-- ==== Sys2Proof/Laws/PerInstr.lean ====
section
/-! SUPPORT. Per instruction: an encoded well-formed instruction carries the key of its own row of the opcode map
(rule R85). -/

namespace Sys2Proof.Laws.OpcodeRow

open Machine (Request)

/-- The key of the encoded instruction selects the instruction's own row. -/
def Statement (i : Instr) : Prop :=
  i.wf = true → opcodeOfKey (requestKey (encode i)) = some (opcodeOf i)

/-- The two low address bits are the two low bits of the four in the key. -/
theorem low_two_of_four (a : Word) : (a.extractLsb' 0 4).extractLsb' 0 2 = a.extractLsb' 0 2 := by
  ext i hi
  simp only [BitVec.getElem_extractLsb', BitVec.getLsbD_extractLsb']
  simp; omega

/-- A READ32's key is kind 000 over any view and aligned low bits. -/
theorem key_of_aligned_read {a : Word} (h : a.extractLsb' 0 2 = 0#2) :
    opcodeOfKey (0b000#3 ++ a.extractLsb' 0 4) = some .read32 := by
  have all : ∀ x : BitVec 4, x.extractLsb' 0 2 = 0#2 → opcodeOfKey (0b000#3 ++ x) = some .read32 := by decide
  exact all _ (by rw [low_two_of_four, h])

/-- A key of kind 010 to 101 selects its instruction whatever `addr[3:0]` is. -/
theorem key_of_kind (x : BitVec 4) :
    opcodeOfKey (0b010#3 ++ x) = some .irqRaise ∧ opcodeOfKey (0b011#3 ++ x) = some .irqClear ∧
      opcodeOfKey (0b100#3 ++ x) = some .reset ∧ opcodeOfKey (0b101#3 ++ x) = some .init := by
  revert x
  decide

theorem read32 (addr : Word) : Statement (.read32 addr) := by
  intro h
  have hk : addr.extractLsb' 0 2 = 0#2 := by simpa [Instr.wf] using h
  exact key_of_aligned_read hk

theorem writeAssign (addr data : Word) : Statement (.writeAssign addr data) := by
  intro h
  have hk : addr.extractLsb' 0 4 = 0x0#4 := by simpa [Instr.wf] using h
  simp only [encode, requestKey, opcodeOf, hk]
  decide

theorem writeClr (addr data : Word) : Statement (.writeClr addr data) := by
  intro h
  have hk : addr.extractLsb' 0 4 = 0x4#4 := by simpa [Instr.wf] using h
  simp only [encode, requestKey, opcodeOf, hk]
  decide

theorem writeSet (addr data : Word) : Statement (.writeSet addr data) := by
  intro h
  have hk : addr.extractLsb' 0 4 = 0x8#4 := by simpa [Instr.wf] using h
  simp only [encode, requestKey, opcodeOf, hk]
  decide

theorem writeInv (addr data : Word) : Statement (.writeInv addr data) := by
  intro h
  have hk : addr.extractLsb' 0 4 = 0xC#4 := by simpa [Instr.wf] using h
  simp only [encode, requestKey, opcodeOf, hk]
  decide

theorem irqRaise (index : Word) : Statement (.irqRaise index) := fun _ => (key_of_kind _).1

theorem irqClear (index : Word) : Statement (.irqClear index) := fun _ => (key_of_kind _).2.1

theorem reset : Statement .reset := fun _ => (key_of_kind _).2.2.1

theorem init (handle : Word) : Statement (.init handle) := fun _ => (key_of_kind _).2.2.2

end Sys2Proof.Laws.OpcodeRow
end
────────────────────
» What the task asks:
Transcribe the material exactly, stopping after the "opcodeOfKey (0b010#3 ++" line.

» Answer to this exercise:
-- ==== Sys2Proof/Laws/PerInstr.lean ====
section
/-! SUPPORT. Per instruction: an encoded well-formed instruction carries the key of its own row of the opcode map
(rule R85). -/

namespace Sys2Proof.Laws.OpcodeRow

open Machine (Request)

/-- The key of the encoded instruction selects the instruction's own row. -/
def Statement (i : Instr) : Prop :=
  i.wf = true → opcodeOfKey (requestKey (encode i)) = some (opcodeOf i)

/-- The two low address bits are the two low bits of the four in the key. -/
theorem low_two_of_four (a : Word) : (a.extractLsb' 0 4).extractLsb' 0 2 = a.extractLsb' 0 2 := by
  ext i hi
  simp only [BitVec.getElem_extractLsb', BitVec.getLsbD_extractLsb']
  simp; omega

/-- A READ32's key is kind 000 over any view and aligned low bits. -/
theorem key_of_aligned_read {a : Word} (h : a.extractLsb' 0 2 = 0#2) :
    opcodeOfKey (0b000#3 ++ a.extractLsb' 0 4) = some .read32 := by
  have all : ∀ x : BitVec 4, x.extractLsb' 0 2 = 0#2 → opcodeOfKey (0b000#3 ++ x) = some .read32 := by decide
  exact all _ (by rw [low_two_of_four, h])

/-- A key of kind 010 to 101 selects its instruction whatever `addr[3:0]` is. -/
theorem key_of_kind (x : BitVec 4) :
    opcodeOfKey (0b010#3 ++ x) = some .irqRaise ∧ opcodeOfKey (0b011#3 ++ x) = some .irqClear ∧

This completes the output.